Today only one thing is clear: Ivanishvili has cut off the radical wing of the opposition and at the same time those who may be suspected of links with the authorities, and decided in favour of the parties of clearly western orientation – the Republican Party and Irakli Alasania’s Free Democrats. The National Forum party, which holds traditional views, has joined them. A fundamental difference from the project of the previous oligarch, Badri Patarkatsishvili, is that whereas Patarkatsishvili attempted to unite the whole opposition under his name, and to force Saakashvili to resign by means of direct action, Ivanishvili is very scrupulous in his choice of political partners. If Badri Patarkatsishvili attempted to repeat the Rose Revolution, even in external appearances, then Ivanishvili is treading the path of opposition party building and electoral victory.

Bidzina Ivanishvili is Georgia’s richest man. After achieving so much in business, he seems willing to challenge present Georgia’s president Mikheil Saakashvili. Whether he will be able to avoid the fate of other opposition leaders is another question.

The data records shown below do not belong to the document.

/-! ### emitFlits -/

@[simp] theorem State.emitFlits_pending (s : State) (q : Nat) (fs : List TxFlit) : (s.emitFlits q fs).pending = s.pending := by simp only [State.emitFlits]; apply State.foldl_keeps (·.pending); intros; rfl
@[simp] theorem State.emitFlits_free (s : State) (q : Nat) (fs : List TxFlit) : (s.emitFlits q fs).free = s.free := by simp only [State.emitFlits]; apply State.foldl_keeps (·.free); intros; rfl
@[simp] theorem State.emitFlits_tick (s : State) (q : Nat) (fs : List TxFlit) : (s.emitFlits q fs).tick = s.tick := by simp only [State.emitFlits]; apply State.foldl_keeps (·.tick); intros; rfl
@[simp] theorem State.emitFlits_host (s : State) (q : Nat) (fs : List TxFlit) : (s.emitFlits q fs).host = s.host := by simp only [State.emitFlits]; apply State.foldl_keeps (·.host); intros; rfl
@[simp] theorem State.emitFlits_ev (s : State) (q : Nat) (fs : List TxFlit) : (s.emitFlits q fs).ev = s.ev := by simp only [State.emitFlits]; apply State.foldl_keeps (·.ev); intros; rfl
@[simp] theorem State.emitFlits_ledger (s : State) (q : Nat) (fs : List TxFlit) : (s.emitFlits q fs).ledger = s.ledger := by simp only [State.emitFlits]; apply State.foldl_keeps (·.ledger); intros; rfl
@[simp] theorem State.emitFlits_ext (s : State) (q : Nat) (fs : List TxFlit) : (s.emitFlits q fs).ext = s.ext := by simp only [State.emitFlits]; apply State.foldl_keeps (·.ext); intros; rfl
@[simp] theorem State.emitFlits_wear (s : State) (q : Nat) (fs : List TxFlit) : (s.emitFlits q fs).wear = s.wear := by simp only [State.emitFlits]; apply State.foldl_keeps (·.wear); intros; rfl
@[simp] theorem State.emitFlits_parts (s : State) (q : Nat) (fs : List TxFlit) : (s.emitFlits q fs).parts = s.parts := by simp only [State.emitFlits]; apply State.foldl_keeps (·.parts); intros; rfl
@[simp] theorem State.emitFlits_girths (s : State) (q : Nat) (fs : List TxFlit) : (s.emitFlits q fs).girths = s.girths := by simp only [State.emitFlits]; apply State.foldl_keeps (·.girths); intros; rfl
@[simp] theorem State.emitFlits_ports (s : State) (q : Nat) (fs : List TxFlit) : (s.emitFlits q fs).ports = s.ports := by simp only [State.emitFlits]; apply State.foldl_keeps (·.ports); intros; rfl
@[simp] theorem State.emitFlits_tiles (s : State) (q : Nat) (fs : List TxFlit) : (s.emitFlits q fs).tiles = s.tiles := by simp only [State.emitFlits]; apply State.foldl_keeps (·.tiles); intros; rfl
@[simp] theorem State.emitFlits_arrays (s : State) (q : Nat) (fs : List TxFlit) : (s.emitFlits q fs).arrays = s.arrays := by simp only [State.emitFlits]; apply State.foldl_keeps (·.arrays); intros; rfl
@[simp] theorem State.emitFlits_clusters (s : State) (q : Nat) (fs : List TxFlit) : (s.emitFlits q fs).clusters = s.clusters := by simp only [State.emitFlits]; apply State.foldl_keeps (·.clusters); intros; rfl
@[simp] theorem State.emitFlits_fabric (s : State) (q : Nat) (fs : List TxFlit) : (s.emitFlits q fs).fabric = s.fabric := by simp only [State.emitFlits]; apply State.foldl_keeps (·.fabric); intros; rfl
@[simp] theorem State.emitFlits_mesh (s : State) (q : Nat) (fs : List TxFlit) : (s.emitFlits q fs).mesh = s.mesh := by simp only [State.emitFlits]; apply State.foldl_keeps (·.mesh); intros; rfl
@[simp] theorem State.emitFlits_kvWr (s : State) (q : Nat) (fs : List TxFlit) : (s.emitFlits q fs).kvWr = s.kvWr := by simp only [State.emitFlits]; apply State.foldl_keeps (·.kvWr); intros; rfl
@[simp] theorem State.emitFlits_spill (s : State) (q : Nat) (fs : List TxFlit) : (s.emitFlits q fs).spill = s.spill := by simp only [State.emitFlits]; apply State.foldl_keeps (·.spill); intros; rfl
@[simp] theorem State.emitFlits_kv (s : State) (q : Nat) (fs : List TxFlit) : (s.emitFlits q fs).kv = s.kv := by simp only [State.emitFlits]; apply State.foldl_keeps (·.kv); intros; rfl
@[simp] theorem State.emitFlits_staging (s : State) (q : Nat) (fs : List TxFlit) : (s.emitFlits q fs).staging = s.staging := by simp only [State.emitFlits]; apply State.foldl_keeps (·.staging); intros; rfl
@[simp] theorem State.emitFlits_stackCopy (s : State) (q : Nat) (fs : List TxFlit) : (s.emitFlits q fs).stackCopy = s.stackCopy := by simp only [State.emitFlits]; apply State.foldl_keeps (·.stackCopy); intros; rfl
@[simp] theorem State.emitFlits_sums (s : State) (q : Nat) (fs : List TxFlit) : (s.emitFlits q fs).sums = s.sums := by simp only [State.emitFlits]; apply State.foldl_keeps (·.sums); intros; rfl
@[simp] theorem State.emitFlits_shards (s : State) (q : Nat) (fs : List TxFlit) : (s.emitFlits q fs).shards = s.shards := by simp only [State.emitFlits]; apply State.foldl_keeps (·.shards); intros; rfl
@[simp] theorem State.emitFlits_store (s : State) (q : Nat) (fs : List TxFlit) : (s.emitFlits q fs).store = s.store := by simp only [State.emitFlits]; apply State.foldl_keeps (·.store); intros; rfl
@[simp] theorem State.emitFlits_hk (s : State) (q : Nat) (fs : List TxFlit) : (s.emitFlits q fs).hk = s.hk := by simp only [State.emitFlits]; apply State.foldl_keeps (·.hk); intros; rfl
@[simp] theorem State.emitFlits_pwr (s : State) (q : Nat) (fs : List TxFlit) : (s.emitFlits q fs).pwr = s.pwr := by simp only [State.emitFlits]; apply State.foldl_keeps (·.pwr); intros; rfl
@[simp] theorem State.emitFlits_sec (s : State) (q : Nat) (fs : List TxFlit) : (s.emitFlits q fs).sec = s.sec := by simp only [State.emitFlits]; apply State.foldl_keeps (·.sec); intros; rfl
@[simp] theorem State.emitFlits_ring_at (s : State) (q : Nat) (fs : List TxFlit) (k : Nat) : (s.emitFlits q fs).ring k = s.ring k := by simp only [State.ring, State.emitFlits_host]
@[simp] theorem State.emitFlits_mbx_at (s : State) (q : Nat) (fs : List TxFlit) (k : Nat) : (s.emitFlits q fs).mbx k = s.mbx k := by simp only [State.mbx, State.emitFlits_host]
@[simp] theorem State.emitFlits_part_at (s : State) (q : Nat) (fs : List TxFlit) (k : Nat) : (s.emitFlits q fs).part k = s.part k := by simp only [State.part, State.emitFlits_parts]
@[simp] theorem State.emitFlits_girth_at (s : State) (q : Nat) (fs : List TxFlit) (k : Nat) : (s.emitFlits q fs).girth k = s.girth k := by simp only [State.girth, State.emitFlits_girths]
@[simp] theorem State.emitFlits_port_at (s : State) (q : Nat) (fs : List TxFlit) (k : Nat) : (s.emitFlits q fs).port k = s.port k := by simp only [State.port, State.emitFlits_ports]
@[simp] theorem State.emitFlits_tile_at (s : State) (q : Nat) (fs : List TxFlit) (k : Nat) : (s.emitFlits q fs).tile k = s.tile k := by simp only [State.tile, State.emitFlits_tiles]
@[simp] theorem State.emitFlits_arr_at (s : State) (q : Nat) (fs : List TxFlit) (k : Nat) : (s.emitFlits q fs).arr k = s.arr k := by simp only [State.arr, State.emitFlits_arrays]
@[simp] theorem State.emitFlits_cluster_at (s : State) (q : Nat) (fs : List TxFlit) (k : Nat) : (s.emitFlits q fs).cluster k = s.cluster k := by simp only [State.cluster, State.emitFlits_clusters]
@[simp] theorem State.emitFlits_entry_at (s : State) (q : Nat) (fs : List TxFlit) (k : Nat) : (s.emitFlits q fs).entry k = s.entry k := by simp only [State.entry, State.emitFlits_ledger]
@[simp] theorem State.emitFlits_extn_at (s : State) (q : Nat) (fs : List TxFlit) (k : Nat) : (s.emitFlits q fs).extn k = s.extn k := by simp only [State.extn, State.emitFlits_ext]
@[simp] theorem State.emitFlits_repair_at (s : State) (q : Nat) (fs : List TxFlit) (k : Nat) : (s.emitFlits q fs).repair k = s.repair k := by simp only [State.repair, State.repairMap, State.emitFlits_store]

In the current situation the authorities are behaving like a bull in a china shop. The public revoking of citizenship (albeit on legal grounds), the pressure on the Kartu Group (Ivanishvili’s financial group in Georgia), the arrest of the Kartu bank cash transportation vehicle, the disarming of the guards, the detaining of Bidzina Ivanishvili’s personal representative who had arrived from Moscow with documents relating to his relinquishment of his Russian citizenship – all this evoked a negative reaction in the majority of Georgia’s population and increased the popularity of the newly-minted politician. Today Ivanishvili really resembles the hero of the film ‘The Hulk’, who becomes stronger the more he is hit. Ivanishvili’s meeting with representatives of Georgia’s diplomatic service demonstrates the futility of the authorities’ hopes of booting him out of the country with a single kick. The US ambassador in Georgia particularly stressed that it is important that access to information be secured so that people can come to their own conclusions, that there be a competitive playing field for the parties, and the elections be conducted fairly, and citizens have trust in them. Ambassadors of different western countries spoke in a similar spirit. Essentially this safeguards Ivanishvili’s political career.
Society itself is divided into three parts: supporters of the authorities, convinced that Ivanishvili is the latest Kremlin project for the overthrow of the current government; supporters of Ivanishvili, who see him as a new Messiah; and the gamblers, attempting to guess the victor and not hurrying to place a bet. It is paradoxical, but Ivanishvili’s Achilles heel is his popularity and the great hopes pinned on him. Any mistake by him, any miscalculation will be blown out of all proportion. One way or another, it is too early to speak of the chances of real and most importantly competent opposition appearing in Georgia, although there is public demand for one, and has been for a long time. Time will tell to what degree Bidzina Ivanishvili will be able to realize his political potential.